Cancer Med. 2023 Aug;12(16):17403-17412. doi: 10.1002/cam4.6361. Epub 2023 Aug 17.
This study examined the health-related quality of life (HRQoL) of patients with advanced non-small cell lung cancer (NSCLC) receiving tislelizumab versus docetaxel in the open-label, multicenter, Phase 3 trial called RATIONALE-303 (NCT03358875). HRQoL was assessed with the EORTC QLQ-C30, EORTC QLQ-LC13, and the EQ-5D-5L instruments. A longitudinal analysis of covariance assessed the change from baseline to Week 12 and from baseline to Week 18. A time to deterioration analysis was also performed using the Kaplan-Meier method. Eight hundred and five patients were randomized to either tislelizumab (n = 535) or docetaxel, respectively (535 and 270 to tislelizumab and docetaxel, respectively). The tislelizumab arm improved while the docetaxel arm worsened in the QLQ-C30 global health status/QoL scale score (difference LS mean change Week 18: 5.7 [95% CI: 2.38, 9.07, p = 0.0008]), fatigue (Week 12: -3.2 [95% CI: -5.95, -0.37, p < 0.0266]; Week 18: -4.9 [95% CI: -8.26, -1.61, p = 0.0037]), and QLQ-LC13 symptom index score (Week 12: -5.5 [95% CI: -6.93, -4.04, P < 0.0001]; Week 18: -6.6 [95% CI: -8.25, -4.95, p < 0.0001]). The tislelizumab arm had improvements in coughing versus the docetaxel arm (Week 12: -4.7 [95% CI: -8.57, -0.78, p = 0.0188]; Week 18: -8.3 [95% CI: -13.02, -3.51, p = 0.0007]). The patients who received tislelizumab were less at risk for clinically meaningful worsening in the overall lung cancer symptom index scale (hazard ratio (HR): 0.24 [95% CI: 0.162, 0.356], p < 0.0001), dyspnea (HR: 0.74 [95% CI: 0.567, 0.958], p = 0.0109), coughing (HR: 0.74 [95% CI: 0.534, 1.019], p = 0.0309), and peripheral neuropathy (HR: 0.55 [95% CI: 0.370, 0.810] p = 0.0011). In general, tislelizumab versus docetaxel was associated with improved HRQoL and symptoms of lung cancer in patients who previously failed treatment with platinum-containing chemotherapy.

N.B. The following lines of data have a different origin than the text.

-- ==== Sys2Proof/Word.lean ====
section
/-! DEFINITION. The word types of the engine and their plainest arithmetic: bytes, 64-bit
register doublewords, 512-bit lines, binary32 bit patterns, and the byte order of R380 and
*Scope and orientation* (little-endian unless a format says otherwise). -/

namespace Sys2Proof

/-- One byte. -/
abbrev Byte := BitVec 8

/-- One register doubleword, one sideband word, one score or token record header (R522, R62). -/
abbrev Word := BitVec 64

/-- One 64-byte line: a kiln line, a command record, a bundle, a template, a queue entry
(R214, R380, R29, R38, R234). Byte k is bits `[8k+7:8k]`. -/
abbrev Line := BitVec 512

/-- The bit pattern of a binary32 value (R67). -/
abbrev F32 := BitVec 32

/-- Bits `[hi:lo]` of a word of any width, as a number (the bit ranges of the manual). -/
def bitsOf {w : Nat} (x : BitVec w) (hi lo : Nat) : Nat :=
  (x.toNat >>> lo) % 2 ^ (hi + 1 - lo)

/-- One bit of a word as a Bool. -/
def bitOf {w : Nat} (x : BitVec w) (i : Nat) : Bool := x.getLsbD i

/-- Byte k of a word of any width. -/
def byteOf {w : Nat} (x : BitVec w) (k : Nat) : Byte := BitVec.ofNat 8 (x.toNat >>> (8 * k))

/-- Bytes lo to hi of a line, little-endian, as a number. -/
def bytesOf {w : Nat} (x : BitVec w) (lo hi : Nat) : Nat :=
  bitsOf x (8 * hi + 7) (8 * lo)

/-- A list of bytes read as one little-endian number. -/
def leNat : List Byte → Nat
  | [] => 0
  | b :: bs => b.toNat + 256 * leNat bs

/-- The n low bytes of a number, lowest first. -/
def leBytes : Nat → Nat → List Byte
  | 0, _ => []
  | n + 1, x => BitVec.ofNat 8 x :: leBytes n (x / 256)

/-- A field value shifted to its place. -/
def fieldAt (lo v : Nat) : Nat := v <<< lo

/-- ceil(a / b). -/
def ceilDiv (a b : Nat) : Nat := (a + b - 1) / b

/-- The position of the lowest set bit of the first n bits, if any. -/
def lowestSet (x : Nat) : Nat → Nat → Option Nat
  | 0, _ => none
  | n + 1, i => if x.testBit i then some i else lowestSet x n (i + 1)

/-- The number of set bits among the first n bits. -/
def popCount (x : Nat) : Nat → Nat
  | 0 => 0
  | n + 1 => (if x.testBit n then 1 else 0) + popCount x n

/-- A sign-extended field of n bits read as an integer. -/
def signed (n v : Nat) : Int := if 2 * v < 2 ^ n then v else (v : Int) - 2 ^ n

/-- An integer as the n-bit two's complement pattern. -/
def toPattern (n : Nat) (v : Int) : Nat := (v % (2 ^ n : Nat)).toNat

end Sys2Proof
end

这项研究考察了tislelizumab 与多西他赛相比,用于晚期非小细胞肺癌(NSCLC)患者的健康相关生活质量(HRQoL),这是一项开放标签、多中心的 3 期试验,称为 RATIONALE-303(NCT03358875)。HRQoL 通过 EORTC QLQ-C30、EORTC QLQ-LC13 和 EQ-5D-5L 工具进行评估。协方差的纵向分析评估了从基线到第 12 周和从基线到第 18 周的变化。还使用 Kaplan-Meier 方法进行了恶化时间分析。805 名患者被随机分配至 tislelizumab(n = 535)或多西他赛组(分别为 535 名和 270 名患者接受 tislelizumab 和多西他赛治疗)。与多西他赛组相比,tislelizumab 组在 QLQ-C30 全球健康状况/生活质量量表评分(第 18 周 LS 均值差异变化:5.7[95%CI:2.38,9.07,p=0.0008])、疲劳(第 12 周:-3.2[95%CI:-5.95,-0.37,p<0.0266];第 18 周:-4.9[95%CI:-8.26,-1.61,p=0.0037])和 QLQ-LC13 症状指数评分(第 12 周:-5.5[95%CI:-6.93,-4.04,P<0.0001];第 18 周:-6.6[95%CI:-8.25,-4.95,p<0.0001])方面均有所改善。与多西他赛组相比,tislelizumab 组咳嗽症状改善(第 12 周:-4.7[95%CI:-8.57,-0.78,p=0.0188];第 18 周:-8.3[95%CI:-13.02,-3.51,p=0.0007])。与多西他赛相比,接受 tislelizumab 治疗的患者在整体肺癌症状指数量表(风险比(HR):0.24[95%CI:0.162,0.356],p<0.0001)、呼吸困难(HR:0.74[95%CI:0.567,0.958],p=0.0109)、咳嗽(HR:0.74[95%CI:0.534,1.019],p=0.0309)和周围神经病变(HR:0.55[95%CI:0.370,0.810],p=0.0011)恶化方面的风险较低。总体而言,与多西他赛相比,tislelizumab 可改善铂类化疗失败的晚期非小细胞肺癌患者的 HRQoL 和肺癌症状。